[ovs-dev] [PATCH v4 6/6] Classifier: Track address prefixes.
Ben Pfaff
blp at nicira.com
Tue Dec 3 22:58:47 UTC 2013
On Tue, Nov 26, 2013 at 11:24:52AM -0800, Jarno Rajahalme wrote:
> Add a prefix tree (trie) structure for tracking the used address
> space, enabling skipping classifier tables containing longer masks
> than necessary for an address field value in a flow being classified.
> This enables less unwildcarding for datapath flows in parts of the
> address space without host routes.
>
> Trie lookup is interwoven to the staged lookup, so that a trie is
> searched only when the configured trie field field becomes relevant
> for the lookup.
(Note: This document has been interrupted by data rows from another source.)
-- ==== Sys2Proof/Machine/SeqAlu.lean ====
section
/-!
DEFINITION. Machine/SeqAlu.lean: the ALU group, the immediate forms and the branches of the sequencer (R288, R289, R292).
-/
namespace Sys2Proof.Machine

/-! ## Results (R288) -/

def aluSigned (x : BitVec 64) : Int := sext 64 x.toNat
def aluMulh (a b : BitVec 64) : BitVec 64 := BitVec.ofNat 64 (wrap 64 (aluSigned a * aluSigned b / (2 ^ 64 : Nat)))
def aluMulhu (a b : BitVec 64) : BitVec 64 := BitVec.ofNat 64 (a.toNat * b.toNat / 2 ^ 64)
def aluDiv (a b : BitVec 64) : BitVec 64 :=
  if b = 0 then BitVec.allOnes 64 else BitVec.ofNat 64 (wrap 64 ((aluSigned a).tdiv (aluSigned b)))
def aluDivu (a b : BitVec 64) : BitVec 64 := if b = 0 then BitVec.allOnes 64 else BitVec.ofNat 64 (a.toNat / b.toNat)
def aluRem (a b : BitVec 64) : BitVec 64 :=
  if b = 0 then a else BitVec.ofNat 64 (wrap 64 ((aluSigned a).tmod (aluSigned b)))
def aluRemu (a b : BitVec 64) : BitVec 64 := if b = 0 then a else BitVec.ofNat 64 (a.toNat % b.toNat)
def aluMin (a b : BitVec 64) : BitVec 64 := if aluSigned a ≤ aluSigned b then a else b
def aluMax (a b : BitVec 64) : BitVec 64 := if aluSigned a ≤ aluSigned b then b else a
def aluMinu (a b : BitVec 64) : BitVec 64 := if a.toNat ≤ b.toNat then a else b
def aluMaxu (a b : BitVec 64) : BitVec 64 := if a.toNat ≤ b.toNat then b else a
def aluSlt (a b : BitVec 64) : BitVec 64 := if aluSigned a < aluSigned b then 1 else 0
def aluSltu (a b : BitVec 64) : BitVec 64 := if a.toNat < b.toNat then 1 else 0

/-- Leading zeros among the lowest n bits. -/
def leadZeros : Nat → BitVec 64 → Nat
  | 0, _ => 0
  | n + 1, a => if a.getLsbD n then 0 else leadZeros n a + 1

def shiftBy (b : BitVec 64) : Nat := (b.extractLsb' 0 6).toNat

/-- The two-operand form. -/
def alu2 (d a b : BitVec 5) (f : BitVec 64 → BitVec 64 → BitVec 64) (s : State) : Host.Outcome State Fault Refusal :=
  seqDo s fun r q => seqPut s r d (f (getS q a) (getS q b))

/-- The one-operand form. -/
def alu1 (d a : BitVec 5) (f : BitVec 64 → BitVec 64) (s : State) : Host.Outcome State Fault Refusal :=
  seqDo s fun r q => seqPut s r d (f (getS q a))

abbrev Meaning := State → Host.Outcome State Fault Refusal

def execSeqAdd (d a b : BitVec 5) : Meaning := alu2 d a b (· + ·)
def execSeqSub (d a b : BitVec 5) : Meaning := alu2 d a b (· - ·)
def execSeqAnd (d a b : BitVec 5) : Meaning := alu2 d a b (· &&& ·)
def execSeqOr (d a b : BitVec 5) : Meaning := alu2 d a b (· ||| ·)
def execSeqXor (d a b : BitVec 5) : Meaning := alu2 d a b (· ^^^ ·)
def execSeqShl (d a b : BitVec 5) : Meaning := alu2 d a b fun x y => x <<< shiftBy y
def execSeqShr (d a b : BitVec 5) : Meaning := alu2 d a b fun x y => x >>> shiftBy y
def execSeqSar (d a b : BitVec 5) : Meaning := alu2 d a b fun x y => x.sshiftRight (shiftBy y)
def execSeqMul (d a b : BitVec 5) : Meaning := alu2 d a b (· * ·)
def execSeqMulh (d a b : BitVec 5) : Meaning := alu2 d a b aluMulh
def execSeqMulhu (d a b : BitVec 5) : Meaning := alu2 d a b aluMulhu
def execDiv (d a b : BitVec 5) : Meaning := alu2 d a b aluDiv
def execDivu (d a b : BitVec 5) : Meaning := alu2 d a b aluDivu
def execRem (d a b : BitVec 5) : Meaning := alu2 d a b aluRem
def execRemu (d a b : BitVec 5) : Meaning := alu2 d a b aluRemu
def execSeqMin (d a b : BitVec 5) : Meaning := alu2 d a b aluMin
def execSeqMax (d a b : BitVec 5) : Meaning := alu2 d a b aluMax
def execSeqMinu (d a b : BitVec 5) : Meaning := alu2 d a b aluMinu
def execSeqMaxu (d a b : BitVec 5) : Meaning := alu2 d a b aluMaxu
def execSlt (d a b : BitVec 5) : Meaning := alu2 d a b aluSlt
def execSltu (d a b : BitVec 5) : Meaning := alu2 d a b aluSltu
def execSeqClz (d a : BitVec 5) : Meaning := alu1 d a fun x => BitVec.ofNat 64 (leadZeros 64 x)
def execSeqPopc (d a : BitVec 5) : Meaning := alu1 d a fun x => BitVec.ofNat 64 (popCount x.toNat 64)

/-! ## Immediate forms (R289) -/

def execSeqAddi (d a : BitVec 5) (i : BitVec 16) : Meaning := alu1 d a fun x => x + i.signExtend 64
def execSeqAndi (d a : BitVec 5) (i : BitVec 16) : Meaning := alu1 d a fun x => x &&& i.setWidth 64
def execSeqOri (d a : BitVec 5) (i : BitVec 16) : Meaning := alu1 d a fun x => x ||| i.setWidth 64
def execSeqXori (d a : BitVec 5) (i : BitVec 16) : Meaning := alu1 d a fun x => x ^^^ i.setWidth 64
def execSeqShli (d a : BitVec 5) (n : BitVec 6) : Meaning := alu1 d a fun x => x <<< n.toNat
def execSeqShri (d a : BitVec 5) (n : BitVec 6) : Meaning := alu1 d a fun x => x >>> n.toNat
def execSeqSari (d a : BitVec 5) (n : BitVec 6) : Meaning := alu1 d a fun x => x.sshiftRight n.toNat
def execSlti (d a : BitVec 5) (i : BitVec 16) : Meaning := alu1 d a fun x => aluSlt x (i.signExtend 64)
def execLhi (d : BitVec 5) (i : BitVec 16) : Meaning := fun s => seqDo s fun r _ => seqPut s r d (i.signExtend 64 <<< 16)

/-! ## Branches (R84, R292) -/

/-- A conditional branch. -/
def branch (a b : BitVec 5) (o : BitVec 16) (c : BitVec 64 → BitVec 64 → Bool) (s : State) : Host.Outcome State Fault Refusal :=
  seqDo s fun r q => modSeq s r fun q' =>
    if c (getS q a) (getS q b) then setPc q' (q'.pc + (o.signExtend 64 <<< 2)) else nextPc q'

def execBeq (a b : BitVec 5) (o : BitVec 16) : Meaning := branch a b o (· == ·)
def execBne (a b : BitVec 5) (o : BitVec 16) : Meaning := branch a b o (· != ·)
def execBlt (a b : BitVec 5) (o : BitVec 16) : Meaning := branch a b o fun x y => decide (aluSigned x < aluSigned y)
def execBge (a b : BitVec 5) (o : BitVec 16) : Meaning := branch a b o fun x y => decide (aluSigned y ≤ aluSigned x)
def execBltu (a b : BitVec 5) (o : BitVec 16) : Meaning := branch a b o fun x y => decide (x.toNat < y.toNat)
def execBgeu (a b : BitVec 5) (o : BitVec 16) : Meaning := branch a b o fun x y => decide (y.toNat ≤ x.toNat)

def execJmp (o : BitVec 26) : Meaning := fun s => seqDo s fun r _ =>
  modSeq s r fun q => setPc q (q.pc + (o.signExtend 64 <<< 2))
def execJal (o : BitVec 26) : Meaning := fun s => seqDo s fun r _ =>
  modSeq s r fun q => setPc (setS q 31 (q.pc + 4)) (q.pc + (o.signExtend 64 <<< 2))

/-- JR: a misaligned target traps with nothing changed (R84). -/
def execJr (d a : BitVec 5) : Meaning := fun s => seqDo s fun r q =>
  if (getS q a).extractLsb' 0 2 ≠ 0 then seqTrap s r 0x04 (getS q a)
  else modSeq s r fun q' => setPc (setS q' d (q'.pc + 4)) (getS q a)

end Sys2Proof.Machine
end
The trie lookup results are retained so that each
> trie is checked at most once for each classifier lookup.
>
> This implementation tracks the number of rules at each address prefix
> for the whole classifier. More aggressive table skipping would be
> possible by maintaining lists of tables that have prefixes at the
> lengths encountered on tree traversal, or by maintaining separate
> tries for subsets of rules separated by metadata fields.
>
> Prefix tracking is configured via OVSDB. A new column "fieldspec" is
> added to the database table "Flow_Table". "fieldspec" is a string map
> with only the "prefix" key defined so far (other keys can be added in
> future):
>
> "prefix" A comma separated list of field names for which prefix
> lookup should be used.
>
> As of now, the fields for which prefix lookup can be enabled are:
> - tun_id, tun_src, tun_dst
> - metadata
> - nw_src, nw_dst (or aliases ip_src and ip_dst)
> - ipv6_src, ipv6_dst
>
> There is a maximum number of fields that can be enabled for any one
> flow table. Currently this limit is 3.
>
> Examples:
>
> ovs-vsctl set Bridge br0 flow_tables:0=@N1 -- \
> --id=@N1 create Flow_Table name=table0
> ovs-vsctl set Bridge br0 flow_tables:1=@N1 -- \
> --id=@N1 create Flow_Table name=table1
>
> ovs-vsctl set Flow_Table table0 fieldspec:prefix=tun_id
> ovs-vsctl set Flow_Table table1 fieldspec:prefix=ip_dst,ip_src
>
> ovs-vsctl remove Flow_Table table1 fieldspec prefix
>
> Signed-off-by: Jarno Rajahalme <jrajahalme at nicira.com>
Here are some preliminary comments. I think I'd like a v5, if you're
OK with that.
Bugs (?)
========
I think the intent is that the 'prefix' member of struct trie_node is
stored "left justified", so that the first bit of the prefix is
shifted into the MSB position of the uint32_t and the LSB position of
the uint32_t is only nonzero if 'nbits' is 32. But... I don't
understand this line of code in trie_equal_bits() and
trie_prefix_equal_bits():
uint32_t diff = node->prefix ^ ntohl(value[ofs / 32]) << ofs % 32;
and similarly in trie_get_prefix():
prefix = ntohl(*pr) << ofs % 32;
because both of these seem to shift by the wrong amount for this
interpretation. If I've got 10 bits of prefix with ofs % 32 == 0, I
need to shift left by 22 bits, not by 0 bits. So... explain?
Style
=====
The comment in trie_lookup() is missing a word or two ("Check that can
skip based...").
I think that the check for !mf in trie_lookup() is unnecessary. (Is
there any way to have a trie without a match field?)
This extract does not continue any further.